(DATA EXTRACT)

/-! ### Resets and start-up -/

/-- R2, R11, R17, R19, R20, R24, R33, R34, R62, R83, R105, R109, R119, R135, R150, R154, R169, R182, R187, R189, R191: the values
of the power-on reset, DRV_EN deasserted and TXD recessive among them. -/
def Obligations.PowerOnResetValues : Prop :=
  let s := State.reset
  (∀ b, (s.bay b).populated = true ∧ (s.bay b).profile = 0 ∧
    (s.bay b).charge.state = .disabled ∧ (s.bay b).charge.level = none ∧ (s.bay b).charge.acc = 0 ∧
    (s.bay b).charge.limit = 0 ∧ (s.bay b).charge.keep = 0 ∧ (s.bay b).charge.urgent = 0 ∧
    (s.bay b).charge.normal = 0 ∧ (s.bay b).charge.time = 0 ∧ (s.bay b).charge.tag = none ∧
    (s.bay b).charge.departed = none ∧ (s.bay b).charge.provisioned = false ∧ (s.bay b).filtered = 0 ∧
    (s.bay b).out = { stageEnable := false, stageLimit := 0, voltageSelect := 5000, latch := false, crosspoint := none } ∧
    (s.bay b).lock = Lock.closed ∧ (s.bay b).slot = none ∧ (s.bay b).reservation = none ∧ (s.bay b).measure = none ∧
    (s.bay b).prot.score = 0 ∧ (s.bay b).prot.retryCount = 0 ∧ (s.bay b).prot.latched = false ∧
    (s.bay b).prot.held = false ∧ (s.bay b).prot.lastFault = none ∧ (s.bay b).prot.mark = false ∧
    (s.bay b).prot.result = none ∧ (s.bay b).prot.blankEnd = none ∧ (s.bay b).prot.retryTimer = none ∧
    (s.bay b).prot.filterCount = 0 ∧ (s.bay b).prot.overload = 0 ∧ (s.bay b).prot.overvolt = 0 ∧
    (s.bay b).prot.backfeed = 0 ∧ (s.bay b).charge.allotted = 0 ∧ (s.bay b).charge.detectTimer = none ∧
    (s.bay b).charge.lowCount = 0 ∧ (s.bay b).charge.returnCount = 0 ∧ (s.bay b).charge.fullRun = none ∧
    (s.bay b).charge.highRun = none ∧ (s.bay b).charge.exceeded = false) ∧
  s.pacing.prescaler = 0 ∧ s.pacing.subTicks = 0 ∧ s.pacing.uptime = 0 ∧
  s.scanner.divider = 0 ∧ s.scanner.pass = none ∧ (∀ k : Fin 19, s.scanner.results[k] = none) ∧
  (∀ i, s.peer i =
    { state := .absent, keep := 0, urgent := 0, urgentN := 0, normal := 0, normalN := 0, ceiling := 0, droop := false,
      feedClass := 0, lastSeq := 0, missed := 0, age := 0, due := false }) ∧
  s.share.budget = 0 ∧ s.share.shareSelf = 0 ∧ s.share.lastY = 0 ∧ s.share.xt = 0 ∧
  s.share.applied = 0 ∧ s.share.seq = 0 ∧ s.share.thermal = 100 ∧ s.share.temps = none ∧ s.share.droopFactor = 100 ∧
  s.share.droop = false ∧ s.share.warnRun = 0 ∧ s.share.tripRun = 0 ∧ s.share.reportTimer = none ∧
  s.custody = { log := [], nextNumber := 0, overflow := 0, allSource := none, allCount := 0 } ∧
  s.bids = [] ∧ (∀ x : Lane, s.lanes.table[x] = none ∧ s.lanes.drive[x] = false) ∧ s.lanes.claim = none ∧
  s.lanes.arrivals = 0 ∧ s.bus.txq = [] ∧ s.bus.reqq = [] ∧ s.bus.holding = false ∧ s.bus.holdCount = 0 ∧ s.bus.rxErrors = 0 ∧
  s.bus.errorRun = 0 ∧ s.bus.muted = false ∧ s.bus.line = .gap ∧ s.bus.recessive = 0 ∧ (∀ k, s.drvEn k = false) ∧
  (∀ k, s.txd k = some true) ∧ s.handler.interval = none ∧ s.handler.summary = none ∧
  s.startup.firstFrame = none ∧ s.startup.close = none ∧ s.startup.defaulted = false ∧
  s.startup.image.toArray.toList =
    List.replicate 16 1 ++ [9000, 27, 2, 8, 300, 85, 150, 240, 30, 9000, 27, 2, 8, 300, 85, 150, 240, 30] ++
    [9000, 27, 2, 8, 300, 85, 150, 240, 30, 9000, 27, 2, 8, 300, 85, 150, 240, 30] ++
    [10, 20, 20, 100, 5, 8, 250, 1, 2, 2, 1, 1, 1, 0, 250, 1000, 10, 60, 30, 24, 45, 60, 15, 60] ++
    List.replicate 8 0 ++ [200]

/-- R2, R132, R189: a power-on reset puts every item at its reset value; a pin reset does so but for the fault score, the
latched mark, the held quarantine and the release log with its numbering; at the end of a reset the straps are sampled:
node 0 is INERT, any other node is in CONFIG with the first-frame timer started. That the inputs stand through a reset is
the model's reading (log entry 14). -/
def Obligations.ResetsRestoreResetValues : Prop :=
  ∀ (s : State) (node : Node) (feedClass : BitVec 2),
    exec .powerOnReset s =
      .next { State.reset with inputs := s.inputs, freeCount := s.freeCount, pending := s.pending } ∧
    (∃ t : State, exec .pinReset s = .next t ∧
      t = { State.reset with
        bays := t.bays
        custody := { s.custody with allSource := none, allCount := 0 }
        inputs := s.inputs
        freeCount := s.freeCount
        pending := s.pending } ∧
      ∀ b, t.bay b = { BayRecord.reset with prot := { BayRecord.reset.prot with
        score := (s.bay b).prot.score
        latched := (s.bay b).prot.latched
        held := decide ((s.bay b).prot.held = true ∨ (s.bay b).charge.state = .quarantined) } }) ∧
    (s.startup.phase = .resetting → exec (.resetEnd node feedClass) s = .next
      { s with startup := { s.startup with
        phase := if node = 0#4 then .inert else .config
        node := node
        feedClass := feedClass
        firstFrame := if node = 0#4 then none else some 20000
        close := none } })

(End DATA EXTRACT)

EXERCISE PROMPT ▸ From the records above, show each line that contains the word "urgent".

RESULT FOR THIS TASK ▸
    (s.bay b).charge.limit = 0 ∧ (s.bay b).charge.keep = 0 ∧ (s.bay b).charge.urgent = 0 ∧
    { state := .absent, keep := 0, urgent := 0, urgentN := 0, normal := 0, normalN := 0, ceiling := 0, droop := false,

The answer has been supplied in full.